** Records to use follows **

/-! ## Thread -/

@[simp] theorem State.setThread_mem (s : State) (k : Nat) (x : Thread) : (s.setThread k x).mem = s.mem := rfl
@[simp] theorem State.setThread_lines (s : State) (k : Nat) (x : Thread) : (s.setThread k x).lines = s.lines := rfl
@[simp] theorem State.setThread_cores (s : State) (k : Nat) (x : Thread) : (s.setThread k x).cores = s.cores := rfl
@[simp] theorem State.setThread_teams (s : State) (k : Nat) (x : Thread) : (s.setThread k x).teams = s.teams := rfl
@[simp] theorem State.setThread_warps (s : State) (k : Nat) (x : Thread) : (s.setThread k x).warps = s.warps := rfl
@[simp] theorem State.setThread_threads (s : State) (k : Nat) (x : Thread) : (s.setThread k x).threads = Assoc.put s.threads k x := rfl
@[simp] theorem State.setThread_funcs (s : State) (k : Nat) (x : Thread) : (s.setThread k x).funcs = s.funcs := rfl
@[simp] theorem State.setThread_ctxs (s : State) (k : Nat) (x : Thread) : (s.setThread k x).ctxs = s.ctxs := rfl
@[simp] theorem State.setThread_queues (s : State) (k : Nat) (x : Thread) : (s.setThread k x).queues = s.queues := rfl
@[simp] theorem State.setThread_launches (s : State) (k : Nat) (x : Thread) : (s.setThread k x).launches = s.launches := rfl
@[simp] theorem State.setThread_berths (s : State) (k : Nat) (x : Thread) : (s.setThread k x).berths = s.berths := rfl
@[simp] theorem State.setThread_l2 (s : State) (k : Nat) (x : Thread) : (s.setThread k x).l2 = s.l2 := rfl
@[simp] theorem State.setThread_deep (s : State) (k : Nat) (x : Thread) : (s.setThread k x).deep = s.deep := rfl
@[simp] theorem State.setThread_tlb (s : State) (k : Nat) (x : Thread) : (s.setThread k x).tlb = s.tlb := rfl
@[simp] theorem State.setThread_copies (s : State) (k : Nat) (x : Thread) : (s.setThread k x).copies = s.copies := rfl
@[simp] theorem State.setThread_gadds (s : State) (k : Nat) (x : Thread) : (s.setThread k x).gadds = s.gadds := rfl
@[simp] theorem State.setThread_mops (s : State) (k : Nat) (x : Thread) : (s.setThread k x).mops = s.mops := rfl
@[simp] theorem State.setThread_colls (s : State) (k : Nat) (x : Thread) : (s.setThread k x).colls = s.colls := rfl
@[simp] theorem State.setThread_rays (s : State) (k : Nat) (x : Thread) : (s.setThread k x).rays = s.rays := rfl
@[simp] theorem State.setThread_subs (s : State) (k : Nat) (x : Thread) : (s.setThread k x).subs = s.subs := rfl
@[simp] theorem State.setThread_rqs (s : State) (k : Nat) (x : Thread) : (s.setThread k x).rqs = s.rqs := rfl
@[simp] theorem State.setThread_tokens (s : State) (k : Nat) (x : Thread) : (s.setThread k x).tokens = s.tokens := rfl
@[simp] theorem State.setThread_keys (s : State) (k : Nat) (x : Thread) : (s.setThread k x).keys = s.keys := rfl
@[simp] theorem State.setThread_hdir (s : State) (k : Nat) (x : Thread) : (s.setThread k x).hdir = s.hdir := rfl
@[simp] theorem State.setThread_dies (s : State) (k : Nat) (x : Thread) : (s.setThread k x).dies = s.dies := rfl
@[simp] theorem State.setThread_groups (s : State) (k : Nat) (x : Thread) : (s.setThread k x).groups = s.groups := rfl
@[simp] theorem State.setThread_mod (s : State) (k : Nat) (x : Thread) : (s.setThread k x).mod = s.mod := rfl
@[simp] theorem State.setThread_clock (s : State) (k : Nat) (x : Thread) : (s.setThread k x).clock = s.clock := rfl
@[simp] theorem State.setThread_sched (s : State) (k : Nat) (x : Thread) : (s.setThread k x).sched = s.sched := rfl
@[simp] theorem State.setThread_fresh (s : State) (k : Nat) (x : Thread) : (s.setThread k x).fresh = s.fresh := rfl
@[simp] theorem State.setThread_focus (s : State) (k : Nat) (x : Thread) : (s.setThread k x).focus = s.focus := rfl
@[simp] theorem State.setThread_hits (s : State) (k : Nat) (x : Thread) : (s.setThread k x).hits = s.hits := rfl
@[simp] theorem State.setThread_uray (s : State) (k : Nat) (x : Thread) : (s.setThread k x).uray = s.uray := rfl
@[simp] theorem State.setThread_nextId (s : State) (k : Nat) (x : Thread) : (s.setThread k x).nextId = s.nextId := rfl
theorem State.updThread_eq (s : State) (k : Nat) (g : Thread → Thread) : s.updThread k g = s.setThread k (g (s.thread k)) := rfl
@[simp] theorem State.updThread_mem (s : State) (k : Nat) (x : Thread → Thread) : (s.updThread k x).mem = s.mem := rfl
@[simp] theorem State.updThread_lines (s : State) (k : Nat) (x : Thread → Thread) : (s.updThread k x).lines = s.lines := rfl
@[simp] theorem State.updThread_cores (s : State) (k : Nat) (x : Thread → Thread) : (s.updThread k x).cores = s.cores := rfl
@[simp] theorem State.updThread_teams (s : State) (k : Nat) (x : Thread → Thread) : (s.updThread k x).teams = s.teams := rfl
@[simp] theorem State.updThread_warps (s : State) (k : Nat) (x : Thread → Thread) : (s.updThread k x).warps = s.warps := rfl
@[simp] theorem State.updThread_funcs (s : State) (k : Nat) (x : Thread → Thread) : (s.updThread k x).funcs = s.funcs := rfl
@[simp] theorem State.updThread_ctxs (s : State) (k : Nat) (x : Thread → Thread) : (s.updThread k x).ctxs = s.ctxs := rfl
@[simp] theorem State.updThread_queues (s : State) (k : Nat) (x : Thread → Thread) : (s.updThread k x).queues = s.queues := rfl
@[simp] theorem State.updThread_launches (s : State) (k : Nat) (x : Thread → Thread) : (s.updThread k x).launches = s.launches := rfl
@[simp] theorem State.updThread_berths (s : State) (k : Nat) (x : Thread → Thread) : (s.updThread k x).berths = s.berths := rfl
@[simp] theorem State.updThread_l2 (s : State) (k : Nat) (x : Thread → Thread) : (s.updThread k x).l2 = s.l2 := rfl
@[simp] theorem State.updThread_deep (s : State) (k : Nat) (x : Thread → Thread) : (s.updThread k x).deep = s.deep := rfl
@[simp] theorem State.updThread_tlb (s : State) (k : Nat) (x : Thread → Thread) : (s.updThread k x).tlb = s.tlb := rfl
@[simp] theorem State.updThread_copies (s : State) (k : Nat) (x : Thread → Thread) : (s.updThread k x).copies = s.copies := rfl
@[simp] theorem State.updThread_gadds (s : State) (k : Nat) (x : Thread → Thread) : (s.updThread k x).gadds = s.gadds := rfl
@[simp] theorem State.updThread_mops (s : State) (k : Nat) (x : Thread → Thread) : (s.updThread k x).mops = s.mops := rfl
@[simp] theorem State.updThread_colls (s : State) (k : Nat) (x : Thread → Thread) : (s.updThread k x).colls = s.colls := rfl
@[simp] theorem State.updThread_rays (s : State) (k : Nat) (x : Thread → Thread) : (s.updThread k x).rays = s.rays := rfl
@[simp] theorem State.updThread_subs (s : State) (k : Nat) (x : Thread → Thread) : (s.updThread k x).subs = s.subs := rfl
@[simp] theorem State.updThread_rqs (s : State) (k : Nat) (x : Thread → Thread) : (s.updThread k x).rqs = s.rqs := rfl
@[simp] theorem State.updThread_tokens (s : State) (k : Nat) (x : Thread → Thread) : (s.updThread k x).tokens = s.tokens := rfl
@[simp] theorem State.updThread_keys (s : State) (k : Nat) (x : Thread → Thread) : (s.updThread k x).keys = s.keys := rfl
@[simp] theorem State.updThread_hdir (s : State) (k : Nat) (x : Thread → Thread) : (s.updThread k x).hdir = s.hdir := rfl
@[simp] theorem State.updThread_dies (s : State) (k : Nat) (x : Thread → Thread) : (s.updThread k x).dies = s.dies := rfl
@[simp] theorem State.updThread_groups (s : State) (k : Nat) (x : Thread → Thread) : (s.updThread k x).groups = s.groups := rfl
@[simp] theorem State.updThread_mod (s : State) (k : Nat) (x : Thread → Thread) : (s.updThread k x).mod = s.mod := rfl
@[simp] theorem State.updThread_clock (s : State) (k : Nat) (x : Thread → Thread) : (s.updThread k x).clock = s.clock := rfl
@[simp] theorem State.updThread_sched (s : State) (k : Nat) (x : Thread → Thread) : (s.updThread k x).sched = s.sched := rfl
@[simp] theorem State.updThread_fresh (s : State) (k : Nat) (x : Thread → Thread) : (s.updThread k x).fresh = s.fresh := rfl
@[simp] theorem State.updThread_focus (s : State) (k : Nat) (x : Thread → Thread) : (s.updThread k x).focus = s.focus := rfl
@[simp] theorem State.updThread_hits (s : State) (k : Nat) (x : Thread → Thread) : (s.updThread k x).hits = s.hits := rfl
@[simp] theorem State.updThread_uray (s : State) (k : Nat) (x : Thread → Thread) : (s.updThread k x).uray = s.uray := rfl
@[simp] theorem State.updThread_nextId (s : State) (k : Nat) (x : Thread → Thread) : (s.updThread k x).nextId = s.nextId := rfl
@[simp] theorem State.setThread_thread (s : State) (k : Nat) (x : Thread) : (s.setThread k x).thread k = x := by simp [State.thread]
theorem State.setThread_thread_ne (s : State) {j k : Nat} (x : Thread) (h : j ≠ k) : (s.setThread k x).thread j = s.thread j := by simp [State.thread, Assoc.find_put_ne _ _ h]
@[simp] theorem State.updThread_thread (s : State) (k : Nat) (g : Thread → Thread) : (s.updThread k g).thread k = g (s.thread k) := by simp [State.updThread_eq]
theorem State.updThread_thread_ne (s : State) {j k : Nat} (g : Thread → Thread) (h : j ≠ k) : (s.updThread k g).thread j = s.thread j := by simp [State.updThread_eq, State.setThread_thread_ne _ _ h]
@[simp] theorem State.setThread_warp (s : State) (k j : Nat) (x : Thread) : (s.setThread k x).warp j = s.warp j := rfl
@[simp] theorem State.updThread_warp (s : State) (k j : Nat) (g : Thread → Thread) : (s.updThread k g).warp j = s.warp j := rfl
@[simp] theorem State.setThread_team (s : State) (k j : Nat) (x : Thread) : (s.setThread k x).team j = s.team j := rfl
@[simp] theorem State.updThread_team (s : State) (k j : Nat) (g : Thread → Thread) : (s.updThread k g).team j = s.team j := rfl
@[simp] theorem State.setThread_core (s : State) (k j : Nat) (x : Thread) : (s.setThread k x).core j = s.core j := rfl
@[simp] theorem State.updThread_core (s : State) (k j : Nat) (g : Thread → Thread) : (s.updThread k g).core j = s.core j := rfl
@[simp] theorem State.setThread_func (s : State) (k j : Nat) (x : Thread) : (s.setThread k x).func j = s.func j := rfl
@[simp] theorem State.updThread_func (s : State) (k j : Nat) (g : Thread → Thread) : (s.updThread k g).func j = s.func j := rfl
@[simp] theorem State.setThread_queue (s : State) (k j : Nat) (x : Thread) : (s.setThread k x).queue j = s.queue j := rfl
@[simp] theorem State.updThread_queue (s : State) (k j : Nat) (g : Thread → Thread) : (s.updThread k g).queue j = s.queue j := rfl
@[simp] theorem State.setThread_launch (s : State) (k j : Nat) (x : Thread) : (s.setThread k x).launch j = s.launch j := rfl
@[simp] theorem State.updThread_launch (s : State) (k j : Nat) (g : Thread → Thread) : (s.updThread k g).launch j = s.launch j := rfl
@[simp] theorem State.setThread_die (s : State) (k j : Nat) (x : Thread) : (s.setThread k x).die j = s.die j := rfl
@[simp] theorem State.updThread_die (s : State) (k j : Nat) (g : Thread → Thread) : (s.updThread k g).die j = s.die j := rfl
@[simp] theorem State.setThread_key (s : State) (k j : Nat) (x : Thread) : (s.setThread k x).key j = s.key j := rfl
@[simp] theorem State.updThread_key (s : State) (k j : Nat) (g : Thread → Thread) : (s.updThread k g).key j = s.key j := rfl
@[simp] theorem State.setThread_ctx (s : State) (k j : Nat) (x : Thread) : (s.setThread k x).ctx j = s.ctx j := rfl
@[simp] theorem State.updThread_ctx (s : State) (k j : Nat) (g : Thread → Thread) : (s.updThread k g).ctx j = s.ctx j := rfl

** End of Records to use **

* Task brief
When you reach the line that contains "(s.setThread k x).rays = s.rays := rfl", stop; that line and every line before it, from the very first line of the data, should be restated word for word.

* Exercise response
/-! ## Thread -/

@[simp] theorem State.setThread_mem (s : State) (k : Nat) (x : Thread) : (s.setThread k x).mem = s.mem := rfl
@[simp] theorem State.setThread_lines (s : State) (k : Nat) (x : Thread) : (s.setThread k x).lines = s.lines := rfl
@[simp] theorem State.setThread_cores (s : State) (k : Nat) (x : Thread) : (s.setThread k x).cores = s.cores := rfl
@[simp] theorem State.setThread_teams (s : State) (k : Nat) (x : Thread) : (s.setThread k x).teams = s.teams := rfl
@[simp] theorem State.setThread_warps (s : State) (k : Nat) (x : Thread) : (s.setThread k x).warps = s.warps := rfl
@[simp] theorem State.setThread_threads (s : State) (k : Nat) (x : Thread) : (s.setThread k x).threads = Assoc.put s.threads k x := rfl
@[simp] theorem State.setThread_funcs (s : State) (k : Nat) (x : Thread) : (s.setThread k x).funcs = s.funcs := rfl
@[simp] theorem State.setThread_ctxs (s : State) (k : Nat) (x : Thread) : (s.setThread k x).ctxs = s.ctxs := rfl
@[simp] theorem State.setThread_queues (s : State) (k : Nat) (x : Thread) : (s.setThread k x).queues = s.queues := rfl
@[simp] theorem State.setThread_launches (s : State) (k : Nat) (x : Thread) : (s.setThread k x).launches = s.launches := rfl
@[simp] theorem State.setThread_berths (s : State) (k : Nat) (x : Thread) : (s.setThread k x).berths = s.berths := rfl
@[simp] theorem State.setThread_l2 (s : State) (k : Nat) (x : Thread) : (s.setThread k x).l2 = s.l2 := rfl
@[simp] theorem State.setThread_deep (s : State) (k : Nat) (x : Thread) : (s.setThread k x).deep = s.deep := rfl
@[simp] theorem State.setThread_tlb (s : State) (k : Nat) (x : Thread) : (s.setThread k x).tlb = s.tlb := rfl
@[simp] theorem State.setThread_copies (s : State) (k : Nat) (x : Thread) : (s.setThread k x).copies = s.copies := rfl
@[simp] theorem State.setThread_gadds (s : State) (k : Nat) (x : Thread) : (s.setThread k x).gadds = s.gadds := rfl
@[simp] theorem State.setThread_mops (s : State) (k : Nat) (x : Thread) : (s.setThread k x).mops = s.mops := rfl
@[simp] theorem State.setThread_colls (s : State) (k : Nat) (x : Thread) : (s.setThread k x).colls = s.colls := rfl
@[simp] theorem State.setThread_rays (s : State) (k : Nat) (x : Thread) : (s.setThread k x).rays = s.rays := rfl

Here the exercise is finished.